/-- The checks of R376 that need no translation. -/
def State.remoteStatic (s : State) (p : Nat) (d : Bytes) : Nat :=
  let op := dOpcode d
  firstStatus [
    (s.tether.ownId == 0xFFFF || decide (4095 < rDest d) || rDest d == s.tether.ownId, 6),
    (op == 3 && decide (3 < rFmt d), 6),
    ((op == 4 || rSignalAfter d) && decide (16383 < rClasp d), 6),
    (if op = 4 then rLocal d != 0 || rRemote d != 0 || rLength d != 0
      else rRemote d % 64 != 0 || decide (2 ^ 57 ≤ rRemote d) || rLength d % 64 != 0 || rLength d == 0 || decide (2 ^ 40 < rLength d) ||
        decide (2 ^ 56 ≤ rLocal d), 6),
    ((op == 1 || op == 3) && rSrcCheck d && !opndCovered (s.chkWindows p) (remoteSource d), 6),
    ((s.routeUp (rDest d)).isNone, 8)]

/-- The ranges of a remote descriptor (R376): its local source or destination. -/
def remoteRanges (ws : List ChkWindow) (d : Bytes) : List Range :=
  match dOpcode d with
  | 2 => [⟨0, rLocal d, rLength d, false, true, false⟩]
  | 4 => []
  | _ => ⟨0, rLocal d, rLength d, true, false, false⟩ ::
      (if rSrcCheck d then checkRanges ws 0 [(rLocal d, rLength d)] false else [])

/-- Status 0x0A: the source lies in a sealed region (R376). -/
def State.remotePlaced (s : State) (p : Nat) (d : Bytes) : Nat :=
  if dOpcode d = 1 ∨ dOpcode d = 3 then
    if (s.slabsTouched p [⟨0, rLocal d, rLength d, true, false, false⟩]).any (fun i => (s.regionOfSlab i).isSome) then 0xA else 0
  else 0

/-- How many requests a descriptor makes (R377): its range cut at 1 KiB boundaries of the remote address, and a SIGNAL. -/
def remoteData (d : Bytes) : Nat :=
  if rLength d = 0 then 0 else (rRemote d + rLength d - 1) / 1024 - rRemote d / 1024 + 1
def remoteCount (d : Bytes) : Nat := remoteData d + (if dOpcode d = 4 ∨ rSignalAfter d then 1 else 0)

/-- The i-th data request: remote address, offset, bytes. -/
def remoteCut (d : Bytes) (i : Nat) : Nat × Nat × Nat :=
  let a := if i = 0 then rRemote d else (rRemote d / 1024 + i) * 1024
  (a, a - rRemote d, min (rRemote d + rLength d) ((a / 1024 + 1) * 1024) - a)

/-- What request `i` touches of the local range: one piece (R336, R377). -/
def remotePiece (ws : List ChkWindow) (d : Bytes) (i : Nat) : List Range :=
  if remoteData d ≤ i then []
  else
    let c := remoteCut d i
    if dOpcode d = 2 then [⟨0, rLocal d + c.2.1, c.2.2, false, true, false⟩]
    else ⟨0, rLocal d + c.2.1, c.2.2, true, false, false⟩ ::
      (if rSrcCheck d then checkRanges ws 0 [(rLocal d + c.2.1, c.2.2)] false else [])

/-! ### Running (R377) -/

/-- The progress of a flight's requests. -/
def State.remote (s : State) (f : Nat) : Remote := (s.tether.remotes.find? (fun r => r.flight == f)).getD ⟨f, 0, []⟩

/-- Keep the progress of a flight. -/
def State.setRemote (s : State) (r : Remote) : State :=
  { s with tether := { s.tether with remotes := s.tether.remotes.filter (fun x => x.flight != r.flight) ++ [r] } }

/-- The flight's requests and its progress are forgotten: late responses are dropped (R378). -/
def State.dropRemote (s : State) (f : Nat) : State :=
  { s with tether := { s.tether with
      remotes := s.tether.remotes.filter (fun x => x.flight != f)
      requests := s.tether.requests.filter (fun x => x.flight != f) } }

/-- The detail word of a remote descriptor (R377). -/
def remoteDetail (r : Remote) (port : Nat) : Nat × Nat :=
  let sorted := sortBy (fun a => a.1) r.answers
  let status := ((sorted.map (fun a => a.2.1)).find? (fun st => st != 0)).getD 0
  let bytes := ((sorted.filter (fun a => a.2.1 == 0)).map (fun a => a.2.2)).sum
  (status, bytes % 2 ^ 40 * 2 ^ 24 + status * 2 ^ 16 + port * 2 ^ 12)

/-- The port of the first hop of a descriptor. -/
def State.firstHop (s : State) (d : Bytes) : Nat := (s.route (rDest d)).getD 0xF

/-- A flight whose requests have all been answered has done its work. -/
def State.remoteCheckDone (s : State) (f : Nat) : State :=
  match s.flight f with
  | none => s
  | some x =>
    let r := s.remote f
    if x.worked ∨ r.answers.length < remoteCount x.desc then s
    else
      let o := remoteDetail r (s.firstHop x.desc)
      (s.dropRemote f).workDone f o.1 o.2

/-- Send the next request of a flight: a piece of the slice that runs now. [DEDUCED, log 68] -/
def State.sendRemote (s : State) (x : Flight) (op lines flags object addr value bytes : Nat) (data : Bytes) : State :=
  let d := x.desc
  let r := s.remote x.id
  let tag := s.tether.nextTag
  let n := s.settleTick
  let s := (s.setRemote { r with issued := r.issued + 1 }).updStrand x.id 0 (fun y => { y.enter n with
    piece := r.issued + 1, issued := 0 })
  match s.routeUp (rDest d) with
  | none =>
    -- the first hop has gone down since admission (R378)
    let r := s.remote x.id
    s.setRemote { r with answers := r.answers ++ [(r.issued - 1, 8, 0)] }
  | some p =>
    let s := { s with tether := { s.tether with
      nextTag := (tag + 1) % 65536
      requests := s.tether.requests ++ [(⟨tag, x.id, r.issued, p, bytes, n⟩ : RemoteReq)] } }
    s.portSend p ⟨tetherHead op (rDest d) s.tether.ownId tag lines 63 0 flags object addr value, data⟩

/-- The requests of flight `f` that are outstanding. -/
def State.remoteOut (s : State) (f : Nat) : List RemoteReq := s.tether.requests.filter (fun q => q.flight == f)

/-- What comes of a flight's next request: it has gone out or ended the flight, or it waits. -/
inductive RemoteStep where
  | sent (s : State)
  | wait (s : State)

*****

Task requirements →
Look above for the line with "def remotePiece (ws"; retype exactly that line, every line after it up to the line with "(status, bytes %", and that line too, nothing else.

Task output →
def remotePiece (ws : List ChkWindow) (d : Bytes) (i : Nat) : List Range :=
  if remoteData d ≤ i then []
  else
    let c := remoteCut d i
    if dOpcode d = 2 then [⟨0, rLocal d + c.2.1, c.2.2, false, true, false⟩]
    else ⟨0, rLocal d + c.2.1, c.2.2, true, false, false⟩ ::
      (if rSrcCheck d then checkRanges ws 0 [(rLocal d + c.2.1, c.2.2)] false else [])

/-! ### Running (R377) -/

/-- The progress of a flight's requests. -/
def State.remote (s : State) (f : Nat) : Remote := (s.tether.remotes.find? (fun r => r.flight == f)).getD ⟨f, 0, []⟩

/-- Keep the progress of a flight. -/
def State.setRemote (s : State) (r : Remote) : State :=
  { s with tether := { s.tether with remotes := s.tether.remotes.filter (fun x => x.flight != r.flight) ++ [r] } }

/-- The flight's requests and its progress are forgotten: late responses are dropped (R378). -/
def State.dropRemote (s : State) (f : Nat) : State :=
  { s with tether := { s.tether with
      remotes := s.tether.remotes.filter (fun x => x.flight != f)
      requests := s.tether.requests.filter (fun x => x.flight != f) } }

/-- The detail word of a remote descriptor (R377). -/
def remoteDetail (r : Remote) (port : Nat) : Nat × Nat :=
  let sorted := sortBy (fun a => a.1) r.answers
  let status := ((sorted.map (fun a => a.2.1)).find? (fun st => st != 0)).getD 0
  let bytes := ((sorted.filter (fun a => a.2.1 == 0)).map (fun a => a.2.2)).sum
  (status, bytes % 2 ^ 40 * 2 ^ 24 + status * 2 ^ 16 + port * 2 ^ 12)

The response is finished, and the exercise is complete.